Set your context to the chosen toolkit. By setting the context, the selected toolkit functions become available to you. The optional parameter reset can be used to reset your login information.

get context

Display the currently selected toolkit.

unset context

Exit your toolkit context. You will no longer have access to toolkit-specific functions.

Runs

create run

Start recording a run.

remove run <run_name>

remove a run.

save run as <run_name>

Stop recording a run and save it.

run <run_name>

Execute a previously recorded run. This will execute every command and continue regardless of any failures.

list runs

List all runs saved in the current workspace.

display run <run_name>

Display the commands stored in a certain run.

Utility

display data '<filename.csv>'

Display data from a csv file.

result save [as '<filename.csv>']

Save table data to csv file.

result open

Explore table data in the browser.
if you append -d to the end of the command result open -d display will result to data viewer.

result edit

Edit table data in the browser.
if you append -d to the end of the command result open -d display will result to data viewer.

result copy

Copy table data to clipboard, formatted for spreadheet.

result display

Display the result in the CLI.

    if you append `-d` to the end of the command `result open -d` display will result to data viewer. <br>

result as dataframe

Return the result as dataframe (only for Jupyter Notebook)

edit config '<json_config_file>' [ schema '<schema_file>']

Edit any JSON file in your workspace directly from the CLI. If a schema is specified, it will be used for validation and documentation.

GUI

install gui

Install the OpenAD GUI (graphical user interface).

The graphical user interface allows you to browse your workspace and visualize your datasets and molecules.

launch gui

Launch the OpenAD GUI (graphical user interface).

restart gui

Terminate and then restart the GUI server.

quit gui

Terminate the GUI server.

LLM

tell me <how to do xyz>

Ask your AI assistant how to do anything in OpenAD.

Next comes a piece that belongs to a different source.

-- ==== Sys2Proof/Machine/Core.lean ====
section
/-! DEFINITION. The machine as the host runs it. -/

def Sys2Proof.core : Host.Core := { State := Sys2Proof.Machine.State, Fault := Sys2Proof.Machine.Fault, Refusal := Sys2Proof.Machine.Refusal, step := Sys2Proof.Machine.step, reset := Sys2Proof.Machine.State.reset }
end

set llm <language_model_name>

Set the target language model name for the tell me command.

clear llm auth

Clear the language model’s authentication file.

File System

list files [ path ]

List al directories and files in your current workspace.

import from '<external_source_file>' to '<workspace_file>'

Import a file from outside OpenAD into your current workspace.

export from '<workspace_file>' to '<external_file>'

Export a file from your current workspace to anywhere on your hard drive.

copy file '<workspace_file>' to '<other_workspace_name>'

Export a file from your current workspace to another workspace.

remove '<filename>'

Remove a file from your current workspace.

open '<filename>'

Open a file or dataframe in an iframe

Examples:

  • open 'base_molecules.sdf'
  • open my_dataframe

Help

intro

Display an introduction to the OpenAD CLI.

docs

Open the documentation webpage.

?

List all available commands.

? ...<soft> --> List all commands containing "..."</soft>

... ?<soft> --> List all commands starting with "..."</soft>

Model

model auth list

show authentication group mapping

model auth add group '<auth_group>'|<auth_group> with '<api_key>'

add an authentication group for model services to use

model auth remove group '<auth_group>' | <auth_group>

remove an authentication group

model auth add service '<service_name>'|,service_name> to group '<auth_group>'|<auth_group>

Attach an authentication group to a model service

model auth remove service '<service_name>'|<service_name>

Detatch an authentication group from a model service

model service status

Get the status of currently cataloged services

model service describe '<service_name>'|<service_name>

get the configuration of a service

model catalog list

get the list of currently cataloged services

uncatalog model service '<service_name>'|<service_name>

uncatalog a model service

Example:
uncatalog model service 'gen'

catalog model service from (remote) '<path> or <github> or <service_url>' as '<service_name>'|<service_name> USING (<parameter>=<value> <parameter>=<value>)

catalog a model service from a path or github or remotely from an existing OpenAD service.
(USING) optional headers parameters for communication with service backend.
If you are cataloging a service using a model defined in a directory, provide the absolute ` ` of that directory in quotes.

The following options require the remote option be declared.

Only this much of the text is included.